◆ WHAT IS NEEDED
As the answer, set down the lines below from the one containing "theorem length_programmed (r" through the one containing "generalize hp : programmed _ b im = left", exactly and inclusively, and no others.

[Stored records]
------------------------------------------------------------

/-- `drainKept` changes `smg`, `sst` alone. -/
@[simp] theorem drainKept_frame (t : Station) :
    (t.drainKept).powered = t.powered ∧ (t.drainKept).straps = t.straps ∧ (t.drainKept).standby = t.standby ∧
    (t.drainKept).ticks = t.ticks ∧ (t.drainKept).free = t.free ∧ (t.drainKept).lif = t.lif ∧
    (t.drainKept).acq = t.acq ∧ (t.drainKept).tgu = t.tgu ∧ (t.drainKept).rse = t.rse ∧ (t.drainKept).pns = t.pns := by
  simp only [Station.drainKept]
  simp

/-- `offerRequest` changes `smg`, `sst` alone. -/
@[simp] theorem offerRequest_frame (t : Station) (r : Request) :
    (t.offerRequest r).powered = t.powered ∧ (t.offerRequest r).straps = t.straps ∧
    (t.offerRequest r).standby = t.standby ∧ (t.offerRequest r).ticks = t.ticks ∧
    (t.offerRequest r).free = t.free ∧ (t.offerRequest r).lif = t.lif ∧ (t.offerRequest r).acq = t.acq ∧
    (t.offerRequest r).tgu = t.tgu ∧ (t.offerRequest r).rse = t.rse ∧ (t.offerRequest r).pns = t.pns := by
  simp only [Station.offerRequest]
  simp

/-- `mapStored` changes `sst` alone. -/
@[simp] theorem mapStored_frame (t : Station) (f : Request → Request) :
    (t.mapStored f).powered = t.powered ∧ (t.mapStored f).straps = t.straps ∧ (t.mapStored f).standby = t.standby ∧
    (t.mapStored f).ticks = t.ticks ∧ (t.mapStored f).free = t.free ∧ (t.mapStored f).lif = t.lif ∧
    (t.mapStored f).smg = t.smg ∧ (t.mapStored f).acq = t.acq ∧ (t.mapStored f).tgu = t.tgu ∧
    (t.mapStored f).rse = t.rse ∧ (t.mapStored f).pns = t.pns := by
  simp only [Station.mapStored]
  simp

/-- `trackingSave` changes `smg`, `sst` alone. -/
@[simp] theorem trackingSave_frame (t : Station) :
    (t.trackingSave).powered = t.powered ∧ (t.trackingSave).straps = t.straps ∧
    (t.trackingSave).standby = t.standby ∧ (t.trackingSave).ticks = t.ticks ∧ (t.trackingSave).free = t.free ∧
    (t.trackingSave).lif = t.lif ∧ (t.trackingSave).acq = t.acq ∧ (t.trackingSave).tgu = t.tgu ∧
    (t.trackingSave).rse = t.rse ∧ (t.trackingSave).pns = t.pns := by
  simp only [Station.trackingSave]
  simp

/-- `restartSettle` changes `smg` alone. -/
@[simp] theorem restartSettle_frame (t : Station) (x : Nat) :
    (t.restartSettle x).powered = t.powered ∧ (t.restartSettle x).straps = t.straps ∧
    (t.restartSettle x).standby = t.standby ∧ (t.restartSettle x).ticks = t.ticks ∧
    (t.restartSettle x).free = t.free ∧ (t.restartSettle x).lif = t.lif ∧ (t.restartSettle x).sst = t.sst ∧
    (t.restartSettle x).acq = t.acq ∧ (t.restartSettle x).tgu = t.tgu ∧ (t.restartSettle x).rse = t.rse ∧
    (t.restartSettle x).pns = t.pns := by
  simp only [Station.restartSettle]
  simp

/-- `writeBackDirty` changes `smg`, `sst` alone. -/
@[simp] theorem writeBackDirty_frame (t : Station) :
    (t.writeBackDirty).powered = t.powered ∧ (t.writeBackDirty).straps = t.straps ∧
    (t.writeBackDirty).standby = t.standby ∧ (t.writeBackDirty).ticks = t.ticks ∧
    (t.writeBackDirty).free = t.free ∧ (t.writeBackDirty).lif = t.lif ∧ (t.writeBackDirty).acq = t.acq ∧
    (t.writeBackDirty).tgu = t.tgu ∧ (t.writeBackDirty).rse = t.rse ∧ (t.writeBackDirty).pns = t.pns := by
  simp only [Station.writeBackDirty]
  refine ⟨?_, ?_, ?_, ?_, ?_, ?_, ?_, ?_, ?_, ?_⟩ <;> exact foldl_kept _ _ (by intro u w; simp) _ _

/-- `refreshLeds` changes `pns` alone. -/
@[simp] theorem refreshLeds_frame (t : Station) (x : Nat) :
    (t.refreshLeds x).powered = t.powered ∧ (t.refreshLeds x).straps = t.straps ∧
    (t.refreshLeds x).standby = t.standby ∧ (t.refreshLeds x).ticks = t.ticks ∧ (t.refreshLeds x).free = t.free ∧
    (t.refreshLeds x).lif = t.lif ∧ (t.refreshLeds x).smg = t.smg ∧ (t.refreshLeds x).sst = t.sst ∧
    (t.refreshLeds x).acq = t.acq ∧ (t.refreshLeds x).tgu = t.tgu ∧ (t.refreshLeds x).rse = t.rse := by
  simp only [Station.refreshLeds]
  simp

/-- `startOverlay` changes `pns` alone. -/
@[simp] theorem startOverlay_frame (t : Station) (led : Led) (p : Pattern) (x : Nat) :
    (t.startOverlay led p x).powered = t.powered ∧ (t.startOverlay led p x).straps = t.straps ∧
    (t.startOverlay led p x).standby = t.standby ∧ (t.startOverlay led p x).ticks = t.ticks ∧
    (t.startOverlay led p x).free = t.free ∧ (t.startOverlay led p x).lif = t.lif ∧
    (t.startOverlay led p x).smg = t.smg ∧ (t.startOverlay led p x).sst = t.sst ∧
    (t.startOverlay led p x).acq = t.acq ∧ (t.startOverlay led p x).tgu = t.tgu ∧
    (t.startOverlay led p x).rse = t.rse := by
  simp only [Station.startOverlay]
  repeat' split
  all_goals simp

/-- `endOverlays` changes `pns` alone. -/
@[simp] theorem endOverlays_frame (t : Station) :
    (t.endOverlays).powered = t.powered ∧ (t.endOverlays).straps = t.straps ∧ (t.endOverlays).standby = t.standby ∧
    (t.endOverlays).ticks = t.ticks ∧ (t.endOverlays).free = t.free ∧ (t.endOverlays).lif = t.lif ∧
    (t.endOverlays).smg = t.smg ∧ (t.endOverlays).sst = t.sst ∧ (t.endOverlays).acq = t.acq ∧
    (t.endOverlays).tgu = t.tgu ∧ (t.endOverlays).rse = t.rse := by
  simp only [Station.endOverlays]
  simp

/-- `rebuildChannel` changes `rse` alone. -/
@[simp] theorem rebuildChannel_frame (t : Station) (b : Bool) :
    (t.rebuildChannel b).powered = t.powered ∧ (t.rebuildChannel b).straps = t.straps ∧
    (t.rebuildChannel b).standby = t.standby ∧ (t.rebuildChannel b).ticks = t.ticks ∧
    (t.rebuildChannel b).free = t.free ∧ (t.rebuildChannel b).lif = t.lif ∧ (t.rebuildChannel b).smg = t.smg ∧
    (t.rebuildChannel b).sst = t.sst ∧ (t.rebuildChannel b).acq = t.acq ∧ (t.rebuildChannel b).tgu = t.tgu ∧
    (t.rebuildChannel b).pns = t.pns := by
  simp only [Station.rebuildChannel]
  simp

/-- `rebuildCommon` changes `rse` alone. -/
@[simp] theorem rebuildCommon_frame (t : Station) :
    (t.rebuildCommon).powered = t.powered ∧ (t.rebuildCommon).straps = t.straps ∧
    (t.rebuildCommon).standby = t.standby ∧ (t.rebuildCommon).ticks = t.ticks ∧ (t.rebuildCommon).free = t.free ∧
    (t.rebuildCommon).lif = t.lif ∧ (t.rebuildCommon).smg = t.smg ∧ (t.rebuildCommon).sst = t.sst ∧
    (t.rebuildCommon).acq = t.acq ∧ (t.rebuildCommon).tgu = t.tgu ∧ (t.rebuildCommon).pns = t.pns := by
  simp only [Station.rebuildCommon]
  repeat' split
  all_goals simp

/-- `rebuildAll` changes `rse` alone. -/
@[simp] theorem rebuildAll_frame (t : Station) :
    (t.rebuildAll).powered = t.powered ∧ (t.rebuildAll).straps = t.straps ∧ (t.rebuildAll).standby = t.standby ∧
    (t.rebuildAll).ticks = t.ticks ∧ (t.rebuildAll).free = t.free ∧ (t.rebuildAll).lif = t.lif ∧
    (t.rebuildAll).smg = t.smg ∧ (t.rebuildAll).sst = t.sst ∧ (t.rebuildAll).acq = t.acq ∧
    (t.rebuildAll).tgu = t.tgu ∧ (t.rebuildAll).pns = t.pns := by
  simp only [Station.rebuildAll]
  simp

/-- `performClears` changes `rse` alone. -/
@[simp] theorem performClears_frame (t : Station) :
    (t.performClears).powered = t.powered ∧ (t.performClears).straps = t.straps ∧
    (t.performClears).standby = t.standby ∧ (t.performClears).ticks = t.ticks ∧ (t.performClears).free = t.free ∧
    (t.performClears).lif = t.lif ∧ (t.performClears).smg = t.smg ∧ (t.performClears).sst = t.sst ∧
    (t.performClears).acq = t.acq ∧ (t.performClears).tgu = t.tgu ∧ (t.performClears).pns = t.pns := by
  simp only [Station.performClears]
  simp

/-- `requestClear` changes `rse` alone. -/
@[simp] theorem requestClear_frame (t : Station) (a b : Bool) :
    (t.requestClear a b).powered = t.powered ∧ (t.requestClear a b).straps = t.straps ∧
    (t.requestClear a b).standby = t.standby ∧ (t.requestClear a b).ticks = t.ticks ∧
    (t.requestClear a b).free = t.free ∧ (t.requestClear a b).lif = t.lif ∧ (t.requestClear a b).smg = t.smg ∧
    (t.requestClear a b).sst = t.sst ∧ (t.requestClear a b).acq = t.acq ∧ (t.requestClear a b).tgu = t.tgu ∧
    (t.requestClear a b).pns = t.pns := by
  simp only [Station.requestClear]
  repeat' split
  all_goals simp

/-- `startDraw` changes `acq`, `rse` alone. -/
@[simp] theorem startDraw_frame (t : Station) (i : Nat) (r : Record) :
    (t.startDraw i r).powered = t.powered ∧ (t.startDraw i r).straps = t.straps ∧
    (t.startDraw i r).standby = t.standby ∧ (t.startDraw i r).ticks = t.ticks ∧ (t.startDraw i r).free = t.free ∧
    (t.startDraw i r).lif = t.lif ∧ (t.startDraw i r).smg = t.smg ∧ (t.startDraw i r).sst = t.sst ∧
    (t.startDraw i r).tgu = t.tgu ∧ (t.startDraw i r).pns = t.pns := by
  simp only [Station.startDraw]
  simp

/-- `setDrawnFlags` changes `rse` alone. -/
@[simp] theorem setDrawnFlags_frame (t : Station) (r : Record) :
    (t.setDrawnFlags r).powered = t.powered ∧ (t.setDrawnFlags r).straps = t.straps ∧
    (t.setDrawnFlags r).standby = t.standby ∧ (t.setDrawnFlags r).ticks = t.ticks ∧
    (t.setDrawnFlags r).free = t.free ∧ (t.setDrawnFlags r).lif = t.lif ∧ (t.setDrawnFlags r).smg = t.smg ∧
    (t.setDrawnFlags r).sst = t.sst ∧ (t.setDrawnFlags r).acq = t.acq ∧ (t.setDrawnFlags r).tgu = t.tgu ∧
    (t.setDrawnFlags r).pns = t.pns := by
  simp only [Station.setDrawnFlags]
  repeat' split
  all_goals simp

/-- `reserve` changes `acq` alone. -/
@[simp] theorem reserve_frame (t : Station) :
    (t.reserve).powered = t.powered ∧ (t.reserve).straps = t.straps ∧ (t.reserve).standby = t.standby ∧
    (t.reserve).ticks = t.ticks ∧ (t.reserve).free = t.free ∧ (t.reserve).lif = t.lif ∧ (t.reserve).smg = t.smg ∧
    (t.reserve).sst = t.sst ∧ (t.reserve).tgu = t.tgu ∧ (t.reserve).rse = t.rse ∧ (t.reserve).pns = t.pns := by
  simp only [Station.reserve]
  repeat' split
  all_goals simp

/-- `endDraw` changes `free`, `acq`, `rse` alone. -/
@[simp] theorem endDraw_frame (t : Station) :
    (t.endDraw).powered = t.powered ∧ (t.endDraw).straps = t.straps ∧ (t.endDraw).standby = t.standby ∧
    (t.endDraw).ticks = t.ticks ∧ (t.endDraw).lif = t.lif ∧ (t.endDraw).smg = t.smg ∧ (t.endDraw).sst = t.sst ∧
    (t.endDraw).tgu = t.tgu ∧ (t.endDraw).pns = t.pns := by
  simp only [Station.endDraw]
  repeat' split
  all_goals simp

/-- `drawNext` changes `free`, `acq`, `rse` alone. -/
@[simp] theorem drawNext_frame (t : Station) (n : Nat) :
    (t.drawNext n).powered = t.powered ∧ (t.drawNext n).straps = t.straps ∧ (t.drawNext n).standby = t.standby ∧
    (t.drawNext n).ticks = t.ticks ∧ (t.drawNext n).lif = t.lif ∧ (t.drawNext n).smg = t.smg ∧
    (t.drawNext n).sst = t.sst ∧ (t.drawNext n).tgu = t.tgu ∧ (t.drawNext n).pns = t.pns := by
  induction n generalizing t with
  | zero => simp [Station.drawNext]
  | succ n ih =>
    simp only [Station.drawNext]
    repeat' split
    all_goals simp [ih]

------------------------------------------------------------

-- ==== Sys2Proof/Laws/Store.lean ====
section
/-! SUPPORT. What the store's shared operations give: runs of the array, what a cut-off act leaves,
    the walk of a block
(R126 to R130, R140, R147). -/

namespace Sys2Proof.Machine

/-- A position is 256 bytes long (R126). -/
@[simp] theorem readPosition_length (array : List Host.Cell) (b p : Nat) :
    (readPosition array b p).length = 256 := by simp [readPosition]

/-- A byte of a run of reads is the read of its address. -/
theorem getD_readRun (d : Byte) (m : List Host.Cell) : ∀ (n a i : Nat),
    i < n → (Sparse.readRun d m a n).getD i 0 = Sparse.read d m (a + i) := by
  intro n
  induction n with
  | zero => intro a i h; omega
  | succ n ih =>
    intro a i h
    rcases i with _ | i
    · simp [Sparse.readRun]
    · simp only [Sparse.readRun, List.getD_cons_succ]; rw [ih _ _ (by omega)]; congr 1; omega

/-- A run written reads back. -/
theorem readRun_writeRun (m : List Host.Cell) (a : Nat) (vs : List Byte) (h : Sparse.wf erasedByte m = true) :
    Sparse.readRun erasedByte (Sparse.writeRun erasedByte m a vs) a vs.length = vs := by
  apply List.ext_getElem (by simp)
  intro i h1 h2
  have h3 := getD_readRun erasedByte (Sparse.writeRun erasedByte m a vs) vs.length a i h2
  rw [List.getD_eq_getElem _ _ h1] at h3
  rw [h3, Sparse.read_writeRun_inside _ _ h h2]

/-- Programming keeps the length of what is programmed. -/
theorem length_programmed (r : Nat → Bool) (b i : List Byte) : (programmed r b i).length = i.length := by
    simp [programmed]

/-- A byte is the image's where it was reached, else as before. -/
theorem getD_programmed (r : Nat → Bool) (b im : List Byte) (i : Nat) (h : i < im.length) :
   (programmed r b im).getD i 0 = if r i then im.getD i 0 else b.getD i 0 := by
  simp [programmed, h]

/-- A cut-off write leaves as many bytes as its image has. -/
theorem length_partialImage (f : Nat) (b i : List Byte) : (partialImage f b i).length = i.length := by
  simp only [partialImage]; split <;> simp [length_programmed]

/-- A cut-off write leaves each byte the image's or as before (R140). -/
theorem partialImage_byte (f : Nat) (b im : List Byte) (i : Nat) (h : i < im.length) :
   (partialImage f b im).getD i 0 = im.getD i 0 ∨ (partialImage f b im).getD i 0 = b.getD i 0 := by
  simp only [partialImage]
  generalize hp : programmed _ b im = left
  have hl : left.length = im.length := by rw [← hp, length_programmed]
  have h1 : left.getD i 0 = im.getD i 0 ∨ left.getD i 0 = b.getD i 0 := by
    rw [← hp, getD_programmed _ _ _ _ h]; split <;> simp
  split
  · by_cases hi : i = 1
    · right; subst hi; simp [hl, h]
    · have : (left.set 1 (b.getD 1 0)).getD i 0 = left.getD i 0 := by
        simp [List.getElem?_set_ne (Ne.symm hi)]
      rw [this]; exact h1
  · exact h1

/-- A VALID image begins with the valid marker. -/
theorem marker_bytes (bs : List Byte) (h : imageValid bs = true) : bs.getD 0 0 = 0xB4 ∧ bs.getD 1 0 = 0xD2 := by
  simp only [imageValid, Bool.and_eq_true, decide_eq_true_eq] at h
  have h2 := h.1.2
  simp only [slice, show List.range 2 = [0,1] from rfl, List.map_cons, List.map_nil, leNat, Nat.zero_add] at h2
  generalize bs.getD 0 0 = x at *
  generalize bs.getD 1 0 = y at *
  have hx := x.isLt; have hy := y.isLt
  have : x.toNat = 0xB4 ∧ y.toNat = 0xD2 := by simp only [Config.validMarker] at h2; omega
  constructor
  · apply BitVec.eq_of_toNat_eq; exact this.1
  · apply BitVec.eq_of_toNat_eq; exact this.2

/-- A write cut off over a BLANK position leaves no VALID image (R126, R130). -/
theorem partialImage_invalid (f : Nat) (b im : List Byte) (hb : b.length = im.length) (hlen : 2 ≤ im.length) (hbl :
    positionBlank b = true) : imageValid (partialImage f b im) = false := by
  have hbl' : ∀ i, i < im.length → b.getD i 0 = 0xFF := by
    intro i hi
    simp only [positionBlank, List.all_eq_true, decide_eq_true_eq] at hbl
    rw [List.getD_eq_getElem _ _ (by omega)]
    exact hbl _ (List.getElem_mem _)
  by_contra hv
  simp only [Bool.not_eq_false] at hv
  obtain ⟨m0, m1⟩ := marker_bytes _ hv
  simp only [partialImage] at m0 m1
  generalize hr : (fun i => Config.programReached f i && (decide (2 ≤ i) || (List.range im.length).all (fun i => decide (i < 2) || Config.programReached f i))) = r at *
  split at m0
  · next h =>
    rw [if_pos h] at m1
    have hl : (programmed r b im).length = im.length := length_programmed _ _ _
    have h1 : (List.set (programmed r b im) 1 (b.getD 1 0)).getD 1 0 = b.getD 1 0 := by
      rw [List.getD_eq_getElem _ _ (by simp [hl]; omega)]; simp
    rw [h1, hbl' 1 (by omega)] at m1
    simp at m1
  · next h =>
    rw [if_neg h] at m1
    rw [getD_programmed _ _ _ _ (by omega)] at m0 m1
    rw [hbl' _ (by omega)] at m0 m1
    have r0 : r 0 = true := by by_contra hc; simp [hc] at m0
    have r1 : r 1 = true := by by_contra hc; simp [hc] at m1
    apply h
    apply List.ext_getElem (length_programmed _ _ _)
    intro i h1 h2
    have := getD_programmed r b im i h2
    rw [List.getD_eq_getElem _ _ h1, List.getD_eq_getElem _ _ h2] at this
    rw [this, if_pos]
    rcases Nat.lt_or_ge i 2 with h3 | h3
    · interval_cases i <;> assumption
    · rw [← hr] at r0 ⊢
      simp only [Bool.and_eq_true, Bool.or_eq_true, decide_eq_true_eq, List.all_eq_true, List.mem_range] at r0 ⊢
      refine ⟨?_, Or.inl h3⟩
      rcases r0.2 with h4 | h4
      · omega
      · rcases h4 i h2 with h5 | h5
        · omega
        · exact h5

------------------------------------------------------------

◆ WRITTEN RESPONSE
theorem length_programmed (r : Nat → Bool) (b i : List Byte) : (programmed r b i).length = i.length := by
    simp [programmed]

/-- A byte is the image's where it was reached, else as before. -/
theorem getD_programmed (r : Nat → Bool) (b im : List Byte) (i : Nat) (h : i < im.length) :
   (programmed r b im).getD i 0 = if r i then im.getD i 0 else b.getD i 0 := by
  simp [programmed, h]

/-- A cut-off write leaves as many bytes as its image has. -/
theorem length_partialImage (f : Nat) (b i : List Byte) : (partialImage f b i).length = i.length := by
  simp only [partialImage]; split <;> simp [length_programmed]

/-- A cut-off write leaves each byte the image's or as before (R140). -/
theorem partialImage_byte (f : Nat) (b im : List Byte) (i : Nat) (h : i < im.length) :
   (partialImage f b im).getD i 0 = im.getD i 0 ∨ (partialImage f b im).getD i 0 = b.getD i 0 := by
  simp only [partialImage]
  generalize hp : programmed _ b im = left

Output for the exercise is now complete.